Insgesamt 50 Airbus A220-300 hat airBaltic fest bestellt, mit Option auf 30 weitere Flugzeuge desselben Typs. Aktuell betreibt die Airline bereits 14 Airbus A220-300, bis Ende des Jahres kommen acht weitere hinzu.

Der Airbus A220-300 hat die Erwartungen des Unternehmens übertroffen: Der Flugzeugtyp bietet eine insgesamt bessere Leistung, Treibstoffeffizienz und zusätzlichen Komfort für Passagiere und Mitarbeiter: Neben breiteren Sitzen, größeren Fenstern und mehr Raum für das Handgepäck in der Kabine ist die Lärmbelastung bis zu viermal geringer. Darüber hinaus ist es das derzeit umweltfreundlichste Verkehrsflugzeug am Markt: Die CO2 und NOx-Emissionen sind bis zu 20 beziehungsweise 50 Prozent reduziert. Der Airbus A220-300 ist außerdem das erste Flugzeug, zu dem eine vollständige Aufschlüsselung der Umweltauswirkungen über den gesamten Lebenszyklus hinweg vorliegt.
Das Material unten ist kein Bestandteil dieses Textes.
-- ==== Sys2Proof/WellFormed.lean ====
section
/-!
DEFINITION. Well-formed instructions: the field values each class accepts (checks of R55 order 3, by the table of each class).
A word whose fields break one raises ILLFIELD. A step of the device or the host (spec/95) is no word, so it is not well-formed
in this sense.
-/
namespace Sys2Proof

/-- A scalar age or an immediate (R42). -/
def Opnd.si : Opnd → Bool
  | .s _ | .imm _ => true
  | _ => false

/-- What an operand field of an instruction may name. -/
inductive Kind
  /-- Not used: 0x00. -/
  | no
  /-- Any space (R40). -/
  | any
  /-- A scalar age or an immediate (R42). -/
  | si
  /-- A scalar age, an immediate, or 0x00 for no operand (R102, R168, R195). -/
  | siOpt
  /-- A vector age (R168, R185). -/
  | vec
  /-- A caddy slot (R116). -/
  | cad
  /-- A vector age at most 28 or a caddy slot at most 60 (R213). -/
  | quad
  deriving DecidableEq, Repr

/-- Whether an operand stands in its space, and a 64-bit one inside it (R33, R37). -/
def Kind.ok (k : Kind) (wide : Bool) (o : Opnd) : Bool :=
  (match k with
  | .no => o == .w 0
  | .any => true
  | .si => o.si
  | .siOpt => o.si || o == .w 0
  | .vec => match o with
    | .w _ => true
    | _ => false
  | .cad => match o with
    | .c _ => true
    | _ => false
  | .quad => match o with
    | .w a => decide (a.toNat ≤ 28)
    | .c n => decide (n.toNat ≤ 60)
    | _ => false) &&
  (match o with
  | .w a => !wide || k == .no || k == .siOpt || decide (a.toNat < 31)
  | .c n => !wide || decide (n.toNat < 63)
  | _ => true)

/-- The common checks of a format A instruction: TYPE, SAT, RND and KSEL where they are free, and the operand fields. -/
def FmtA.ok (f : FmtA) (tys : List Ty) (sat rnd ksel wide : Bool) (a b c : Kind) : Bool :=
  tys.contains f.ty && (sat || !f.sat) && (rnd || f.rnd == .ne) && (ksel || f.k == 0) &&
  a.ok wide f.a && b.ok wide f.b && c.ok wide f.c

/-- The common checks of a format M instruction. -/
def FmtM.ok (m : FmtM) (ords : List (BitVec 2)) (evict : Nat) (tys : List Ty) (a : Kind) (wa : Bool) (b : Kind) (wb : Bool)
    (c : Kind) (wc : Bool) : Bool :=
  ords.contains m.ord && decide (m.evict.toNat ≤ evict) && tys.contains m.ty && a.ok wa m.a && b.ok wb m.b && c.ok wc m.c

/-- The common checks of a format E instruction: shape fields not used are 0, flags inside their mask. -/
def FmtE.ok (e : FmtE) (sa sb sc : Bool) (flags : Nat) (b a : Kind) : Bool :=
  (sa || e.sha == 0) && (sb || e.shb == 0) && (sc || e.shc == 0) && e.flags.toNat &&& flags == e.flags.toNat &&
  b.ok false e.b && a.ok false e.a

/-- BFX and BFI: position in [4:0], length in [13:8], both inside 32 bits (R108). -/
def bfOk (ext : BitVec 16) : Bool :=
  (ext &&& 0xC0E0#16) == 0 && decide (ext.toNat / 256 ≤ 32) && decide (ext.toNat % 32 + ext.toNat / 256 ≤ 32)

/-- The conversions' fields: source format in range, element indexes below the counts (R142). -/
def cvtOk (f : FmtA) (lo hi : Nat) : Bool :=
  let sf := f.ext.toNat % 16
  decide (lo ≤ sf) && decide (sf ≤ hi) && decide (f.ext.toNat < 4096) &&
  decide (f.ext.toNat / 16 % 16 < (Ty.ofCode (BitVec.ofNat 4 sf)).count) && decide (f.ext.toNat / 256 % 16 < f.ty.count)

/-- RND must be 0b00 for the narrow destinations (R128, R131). -/
def narrowRnd (f : FmtA) : Bool := f.rnd == .ne || f.ty == .f32 || f.ty == .f16 || f.ty == .bf16

/-- TYPE, SAT and RND of RED and SCAN by operation (R174). -/
def redOk (op : RedOp) (f : FmtA) : Bool :=
  match op with
  | .add => [Ty.i32, .n32, .i64].contains f.ty && f.rnd == .ne
  | .min | .max | .nmin | .nmax => [Ty.i32, .n32, .b32, .i64].contains f.ty && !f.sat && f.rnd == .ne
  | .and | .or | .xor => [Ty.b32, .i64].contains f.ty && !f.sat && f.rnd == .ne
  | .fadd => f.ty == .f32 && !f.sat
  | .fmin | .fmax => f.ty == .f32 && !f.sat && f.rnd == .ne

/-- The special registers SRD reads (R326). -/
def srdOk (r : Nat) : Bool :=
  decide (r ≤ 4) || (decide (8 ≤ r) && decide (r ≤ 0x0D)) || (decide (0x10 ≤ r) && decide (r ≤ 0x15)) ||
  (decide (0x20 ≤ r) && decide (r < 0x40)) || (decide (0x60 ≤ r) && decide (r < 0x68))

/-- Those with RW or RW1C fields: BSTAT, NTID and the CTRCFG registers (R326). -/
def swrOk (r : Nat) : Bool := r == 9 || r == 0x0A || (decide (0x60 ≤ r) && decide (r < 0x68))

/-- FENCEX's paths and scope (R230). -/
def fencexOk (sc : BitVec 3) (x y : BitVec 4) : Bool :=
  decide (x.toNat ≤ 6) && decide (y.toNat ≤ 6) && x != y &&
  (if x == 5 || y == 5 then sc == 7 else if x == 6 || y == 6 then decide (6 ≤ sc.toNat) else true)

/-- Whether a major is assigned (R52, R54). -/
def assigned (m : Nat) : Bool :=
  (decide (1 ≤ m) && decide (m ≤ 0x29) && m != 0x0F) || (decide (0x30 ≤ m) && decide (m ≤ 0x3E)) ||
  (decide (0x50 ≤ m) && decide (m ≤ 0x5D)) || (decide (0x68 ≤ m) && decide (m ≤ 0x6E)) ||
  (decide (0x70 ≤ m) && decide (m ≤ 0x75)) || (decide (0x78 ≤ m) && decide (m ≤ 0x8A)) ||
  (decide (0x90 ≤ m) && decide (m ≤ 0x9E)) || (decide (0xA0 ≤ m) && decide (m ≤ 0xA7)) ||
  (decide (0xB0 ≤ m) && decide (m ≤ 0xB8)) || (decide (0xC0 ≤ m) && decide (m ≤ 0xC7))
„Der Airbus A220-300 ist das Flugzeug unserer Zukunft“, so Martin Gauss, CEO von airBaltic. „Die erfolgreiche Einführung brachte uns die zusätzliche Effizienz, die wir als Fluggesellschaft im hart umkämpften Luftfahrtmarkt anstreben. Dank der guten Erfahrungen haben wir uns entschlossen, bis 2022 unsere Flotte mit bis zu 80 Airbus A220-300 zu vereinheitlichen.“

airBaltic bedient über 70 Destinationen von Riga, Tallinn und Vilnius. Über das Drehkreuz Riga erhalten Reisende aus Deutschland, Österreich und der Schweiz bequem Anschluss zum Streckennetz von airBaltic in Europa, Skandinavien, der GUS und dem Nahen Osten.